Best approach to have a dynamic buffer that we use to send the received packets from NDIS to users?

I want to write an NDIS driver that stores every received packet in a buffer (for example the simplest way is store each of them in a linked list)

and then i want the user to periodically query the NDIS driver and receive these packets, check them, drop the ones that are not OK and send the rest of them.

My questions are :

  1. What is the best way to store these received NBLs (or basically just the packet contents) ? one simple approach would be inserting each of them in a linked list, but that means we have to do a for loop everytime a user sends a receive request, instead of just sending all of them at once.

  2. What is the best way to implement the user checking part? i cannot implement the packet checking in the NDIS, and the user needs to somehow get the packets and check them and then somehow tell the driver which of them are OK, will this be possible with Flt Communication Port?
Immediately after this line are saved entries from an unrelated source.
-- ==== Sys2Proof/Laws/KeepsRest.lean ====
section
/-! SUPPORT. Each operation keeps the block sound: observation, boot, the meter, the register map, the dump and the clock. -/

namespace Sys2Proof.Machine

set_option linter.all false

theorem clearBank_keeps (p : Params) (base : ℕ) (b : Block) :
    Keeps p b (clearBank base b) := fun h => { h with cnt := Tbl.wf_filter _ _ _ h.cnt }

theorem zeroKeeper_keeps (p : Params) (b : Block) :
    Keeps p b (zeroKeeper b) := by
  unfold zeroKeeper
  exact Keeps.log (fun l h => h) (Keeps.forEach (fun _ _ => updDom_keeps _ _ _ _) (clearBank_keeps _ _ _))

theorem clearPage_keeps (p : Params) (base : ℕ) (b : Block) :
    Keeps p b (clearPage base b) := by
  unfold clearPage
  try dsimp only
  repeat' first
    | with_reducible apply Keeps.refl
    | with_reducible apply Keeps.next (updClk_keeps p _ _)
    | with_reducible apply Keeps.next (clearBank_keeps p _ _)
    | with_reducible apply Keeps.foldl
    | split
    | (intro _; try dsimp only)

theorem clearKeeper_keeps (p : Params) (b : Block) :
    Keeps p b (clearKeeper b) := Keeps.next (zeroKeeper_keeps _ _) (clearPage_keeps _ _ _)

theorem clearCycle_keeps (p : Params) (b : Block) :
    Keeps p b (clearCycle b) := by
  unfold clearCycle
  try dsimp only
  repeat' first
    | with_reducible apply Keeps.refl
    | with_reducible apply Keeps.next (updClk_keeps p _ _)
    | with_reducible apply Keeps.next (clearBank_keeps p _ _)
    | with_reducible apply Keeps.next (zeroKeeper_keeps p _)
    | with_reducible apply Keeps.forEach
    | with_reducible apply Keeps.foldl
    | split
    | (intro _; try dsimp only)

theorem snapOrder_keeps (p : Params) (b : Block) :
    Keeps p b (snapOrder b) :=
  Keeps.free (Only.mono (snapOrder_only _) (by decide)) (Keeps.refl _ _)

theorem copyCounters_keeps (p : Params) (b : Block) :
    Keeps p b (copyCounters b) := fun h => { h with cntSh := h.cnt }

theorem snapCycle_keeps (p : Params) (b : Block) :
    Keeps p b (snapCycle b) := by
  unfold snapCycle
  try dsimp only
  repeat' first
    | with_reducible apply Keeps.refl
    | with_reducible apply Keeps.next (copyCounters_keeps p _)
    | with_reducible apply Keeps.when
    | with_reducible apply Keeps.foldl
    | split
    | refine Keeps.free (by intro f hf; cases f <;> first | exact absurd (by decide) hf | dsimp only [agree]) ?_
    | (intro _; try dsimp only)

theorem blkBuild_keeps (p : Params) (w : ℕ) (b : Block) :
    Keeps p b (blkBuild p w b) :=
  Keeps.free (Only.mono (blkBuild_only _ _ _) (by decide)) (Keeps.refl _ _)

theorem blkAll_keeps (p : Params) (b : Block) :
    Keeps p b (blkAll p b) :=
  Keeps.free (Only.mono (blkAll_only _ _) (by decide)) (Keeps.refl _ _)

theorem blkCycle_keeps (p : Params) (b : Block) :
    Keeps p b (blkCycle p b) :=
  Keeps.free (Only.mono (blkCycle_only _ _) (by decide)) (Keeps.refl _ _)

theorem padSlots_keeps (p : Params) (post : Bool) (n : ℕ) (b : Block) :
    Keeps p b (padSlots p post n b) := by
  unfold padSlots
  try dsimp only
  repeat' first
    | with_reducible apply Keeps.refl
    | with_reducible apply Keeps.next (updTr_keeps p _ _)
    | with_reducible apply Keeps.next (trStop_keeps _ _)
    | with_reducible apply Keeps.when
    | with_reducible apply Keeps.foldl
    | split
    | (intro _; try dsimp only)

theorem writeRun_keeps (p : Params) (x1 : List TrSlot) (b : Block) :
    Keeps p b (writeRun p x1 b) := by
  unfold writeRun
  try dsimp only
  repeat' first
    | with_reducible apply Keeps.refl
    | with_reducible apply Keeps.next (updTr_keeps p _ _)
    | with_reducible apply Keeps.next (emit_keeps p _ _)
    | with_reducible apply Keeps.next (padSlots_keeps _ _ _ _)
    | with_reducible apply Keeps.foldl
    | split
    | (intro _; try dsimp only)

theorem trEnable_keeps (p : Params) (b : Block) :
    Keeps p b (trEnable b) :=
  Keeps.free (Only.mono (trEnable_only _) (by decide)) (Keeps.refl _ _)

theorem trDisable_keeps (p : Params) (b : Block) :
    Keeps p b (trDisable p b) := by
  unfold trDisable
  try dsimp only
  repeat' first
    | with_reducible apply Keeps.refl
    | with_reducible apply Keeps.next (updTr_keeps p _ _)
    | with_reducible apply Keeps.next (writeRun_keeps _ _ _)
    | with_reducible apply Keeps.forEach
    | with_reducible apply Keeps.foldl
    | split
    | (intro _; try dsimp only)

theorem trCtrl_keeps (p : Params) (v : Word32) (b : Block) :
    Keeps p b (trCtrl p v b) := by
  unfold trCtrl
  try dsimp only
  repeat' first
    | with_reducible apply Keeps.refl
    | with_reducible apply Keeps.next (wr_keeps _ _ _ _)
    | with_reducible apply Keeps.next (trTrigger_keeps _ _ _ _)
    | with_reducible apply Keeps.next (trEnable_keeps p _)
    | with_reducible apply Keeps.next (trDisable_keeps _ _)
    | with_reducible apply Keeps.when
    | with_reducible apply Keeps.foldl
    | split
    | (intro _; try dsimp only)

theorem dropAhead_keeps (p : Params) (b : Block) :
    Keeps p b (dropAhead p b) := by
  unfold dropAhead
  try dsimp only
  repeat' first
    | with_reducible apply Keeps.refl
    | with_reducible apply Keeps.next (updTr_keeps p _ _)
    | with_reducible apply Keeps.next (trPlace_keeps _ _ _)
    | with_reducible apply Keeps.foldl
    | split
    | (intro _; try dsimp only)

theorem trLose_keeps (p : Params) (u : ℕ) (e : TrEnt) (b : Block) :
    Keeps p b (trLose u e b) := by
  unfold trLose
  try dsimp only
  repeat' first
    | with_reducible apply Keeps.refl
    | with_reducible apply Keeps.next (updTr_keeps p _ _)
    | with_reducible apply Keeps.next (bump_keeps p _ _ _)
    | with_reducible apply Keeps.foldl
    | split
    | (intro _; try dsimp only)

theorem stageOne_keeps (p : Params) (e : TrEnt) (b : Block) :
    Keeps p b (stageOne p e b) := by
  unfold stageOne
  try dsimp only
  repeat' first
    | with_reducible apply Keeps.refl
    | with_reducible apply Keeps.next (trPlace_keeps _ _ _)
    | with_reducible apply Keeps.next (trTrigger_keeps _ _ _ _)
    | with_reducible apply Keeps.next (dropAhead_keeps _ _)
    | with_reducible apply Keeps.next (trLose_keeps p _ _ _)
    | with_reducible apply Keeps.when
    | with_reducible apply Keeps.foldl
    | split
    | (intro _; try dsimp only)

theorem stageFrom_keeps (p : Params) (u : ℕ) (b : Block) :
    Keeps p b (stageFrom p u b) := by
  unfold stageFrom
  try dsimp only
  repeat' first
    | with_reducible apply Keeps.refl
    | with_reducible apply Keeps.next (updTr_keeps p _ _)
    | with_reducible apply Keeps.next (xtx_keeps p _ _ _)
    | with_reducible apply Keeps.next (stageOne_keeps _ _ _)
    | with_reducible apply Keeps.foldl
    | split
    | (intro _; try dsimp only)

theorem setStage_keeps (p : Params) (u : ℕ) (x1 : Stage) (b : Block) :
    Keeps p b (setStage u x1 b) :=
  Keeps.free (Only.mono (setStage_only _ _ _) (by decide)) (Keeps.refl _ _)

theorem becomeReady_keeps (p : Params) (b : Block) :
    Keeps p b (becomeReady p b) := by
  unfold becomeReady
  try dsimp only
  repeat' first
    | with_reducible apply Keeps.refl
    | with_reducible apply Keeps.next (updBoot_keeps p _ _)
    | with_reducible apply Keeps.next (raiseK_keeps _ _ _)
    | with_reducible apply Keeps.when
    | with_reducible apply Keeps.foldl
    | split
    | (intro _; try dsimp only)

theorem bootCheck_keeps (p : Params) (b : Block) :
    Keeps p b (bootCheck p b) := by
  unfold bootCheck
  try dsimp only
  repeat' first
    | with_reducible apply Keeps.refl
    | with_reducible apply Keeps.next (updBoot_keeps p _ _)
    | with_reducible apply Keeps.next (becomeReady_keeps _ _)
    | with_reducible apply Keeps.when
    | with_reducible apply Keeps.foldl
    | split
    | (intro _; try dsimp only)

theorem beginAttempt_keeps (p : Params) (b : Block) :
    Keeps p b (beginAttempt p b) :=
  Keeps.free (Only.mono (beginAttempt_only _ _) (by decide)) (Keeps.refl _ _)

theorem powerOff_keeps (p : Params) (b : Block) :
    Keeps p b (powerOff b) := fun _ => Sound.fresh _ _ _ _ _

theorem softOff_keeps (p : Params) (b : Block) :
    Keeps p b (softOff b) := fun _ => Sound.fresh _ _ _ _ _

theorem fenceWard_keeps (p : Params) (w : ℕ) (x2 : ℕ × ℕ) (b : Block) :
    Keeps p b (fenceWard p w x2 b) := by
  unfold fenceWard
  try dsimp only
  repeat' first
    | with_reducible apply Keeps.refl
    | with_reducible apply Keeps.next (updBoot_keeps p _ _)
    | with_reducible apply Keeps.next (logRec_keeps _ _ _)
    | with_reducible apply Keeps.next (failAttempt_keeps p _ _)
    | with_reducible apply Keeps.next (setStage_keeps p _ _ _)
    | with_reducible apply Keeps.when
    | with_reducible apply Keeps.foldl
    | split
    | (intro _; try dsimp only)

theorem rescrubbed_keeps (p : Params) (u : UnitId) (b : Block) :
    Keeps p b (rescrubbed p u b) := by
  unfold rescrubbed
  try dsimp only
  repeat' first
    | with_reducible apply Keeps.refl
    | with_reducible apply Keeps.next (setStage_keeps p _ _ _)
    | with_reducible apply Keeps.next (bootCheck_keeps _ _)
    | with_reducible apply Keeps.foldl
    | split
    | (intro _; try dsimp only)

theorem lockSet_keeps (p : Params) (b : Block) :
    Keeps p b (lockSet p b) := by
  unfold lockSet
  try dsimp only
  repeat' first
    | with_reducible apply Keeps.refl
    | with_reducible apply Keeps.next (updBoot_keeps p _ _)
    | with_reducible apply Keeps.next (sendHello_keeps _ _ _)
    | with_reducible apply Keeps.next (tryActive_keeps _ _ _)
    | with_reducible apply Keeps.when
    | with_reducible apply Keeps.forEach
    | with_reducible apply Keeps.foldl
    | split
    | (intro _; try dsimp only)

theorem kctrlWrite_keeps (p : Params) (v : Word32) (b : Block) :
    Keeps p b (kctrlWrite p v b) := by
  unfold kctrlWrite
  try dsimp only
  repeat' first
    | with_reducible apply Keeps.refl
    | with_reducible apply Keeps.next (pgErr_keeps _ _ _ _)
    | with_reducible apply Keeps.next (lockSet_keeps _ _)
    | with_reducible apply Keeps.foldl
    | split
    | (intro _; try dsimp only)

theorem kbootWrite_keeps (p : Params) (v : Word32) (b : Block) :
    Keeps p b (kbootWrite v b) :=
  Keeps.free (Only.mono (kbootWrite_only _ _) (by decide)) (Keeps.refl _ _)

theorem ksSend_keeps (p : Params) (u : Unsigned) (b : Block) :
    Keeps p b (ksSend u b) :=
  Keeps.free (Only.mono (ksSend_only _ _) (by decide)) (Keeps.refl _ _)

theorem signNext_keeps (p : Params) (b : Block) :
    Keeps p b (signNext b) :=
  Keeps.free (Only.mono (signNext_only _) (by decide)) (Keeps.refl _ _)

theorem formRec_keeps (p : Params) (r : MRec) (b : Block) :
    Keeps p b (formRec r b) :=
  Keeps.free (Only.mono (formRec_only _ _) (by decide)) (Keeps.refl _ _)

theorem signFail_keeps (p : Params) (b : Block) :
    Keeps p b (signFail b) :=
  Keeps.free (Only.mono (signFail_only _) (by decide)) (Keeps.refl _ _)

theorem closeOver_keeps (p : Params) (b : Block) :
    Keeps p b (closeOver b) :=
  Keeps.free (Only.mono (closeOver_only _) (by decide)) (Keeps.refl _ _)

theorem formNext_keeps (p : Params) (bad : List ℕ) (k : Closing) (b : Block) :
    Keeps p b (formNext bad k b) :=
  Keeps.free (Only.mono (formNext_only _ _ _) (by decide)) (Keeps.refl _ _)

theorem mtRun_keeps (p : Params) (b : Block) :
    Keeps p b (mtRun b) :=
  Keeps.free (Only.mono (mtRun_only _) (by decide)) (Keeps.refl _ _)

theorem mtStop_keeps (p : Params) (b : Block) :
    Keeps p b (mtStop b) :=
  Keeps.free (Only.mono (mtStop_only _) (by decide)) (Keeps.refl _ _)

theorem mtConfig_keeps (p : Params) (c : MtCfg) (b : Block) :
    Keeps p b (mtConfig c b) :=
  Keeps.free (Only.mono (mtConfig_only _ _) (by decide)) (Keeps.refl _ _)

theorem mtPop_keeps (p : Params) (b : Block) :
    Keeps p b (mtPop b) :=
  Keeps.free (Only.mono (mtPop_only _) (by decide)) (Keeps.refl _ _)

theorem mtOkay_keeps (p : Params) (b : Block) :
    Keeps p b (mtOkay b) :=
  Keeps.free (Only.mono (mtOkay_only _) (by decide)) (Keeps.refl _ _)

theorem mtWrite_keeps (p : Params) (o : ℕ) (v : Word32) (b : Block) :
    Keeps p b (mtWrite o v b) :=
  Keeps.free (Only.mono (mtWrite_only _ _ _) (by decide)) (Keeps.refl _ _)

theorem mtpWrite_keeps (p : Params) (a : ℕ) (v : Word32) (strb : BitVec 4) (b : Block) :
    Keeps p b (mtpWrite a v strb b) :=
  Keeps.free (Only.mono (mtpWrite_only _ _ _ _) (by decide)) (Keeps.refl _ _)

theorem mtpRead_keeps (p : Params) (a : ℕ) (b : Block) :
    Keeps p b (mtpRead p a b) :=
  Keeps.free (Only.mono (mtpRead_only _ _ _) (by decide)) (Keeps.refl _ _)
Is sending an IOCTL periodically to get and check all the received packets the best approach?

I want to write an NDIS driver that stores every received packet in a buffer

Have you even for a moment stopped to consider the performance implications of what you’re suggesting? Every packet? On a 10GB local network, you could be sucking up a gigabyte every second. How do you think kernel/user/kernel communication is going to work with that kind of load?

Getting the data to UM for analysis is probably the easy part. The biggest problem is the latency of whatever analysis you plan to do on these packets.

presuming that most of your network traffic is TCP based, and that in addition to the KM to UM latency, whatever ‘scanning’ that you plan to do both takes time, and, more importantly, requires a significant window of reconstructed TCP stream, the main problem is going to be the bandwidth / latency problem.

you can certainly help your problems to a great degree by fanning our the packets to be processed by multiple threads in groups based on correlated streams. But your overall performance will vary to a great degree based on the profile of the traffic being passed

Getting gigabytes of data from the card to usermode is trivial; infiniband drivers do it all the time with zero-copy RDMA techniques for high performance computing [https://en.wikipedia.org/wiki/Zero-copy] across compute clusters and that’s in the terabyte range or better … here’s a github of a similar type of project [https://github.com/AmbrSb/KUP] …

That’s the easy part; the harder part, as @MBond2 mentioned, is what you’re going to be doing with those packets …

So, rather than ask “the wings on my pig keep falling off, should I use a polyurethane glue to attach them or weld them on?” a better question would be “I need my pig to be able to travel from point to point quickly, what are my options”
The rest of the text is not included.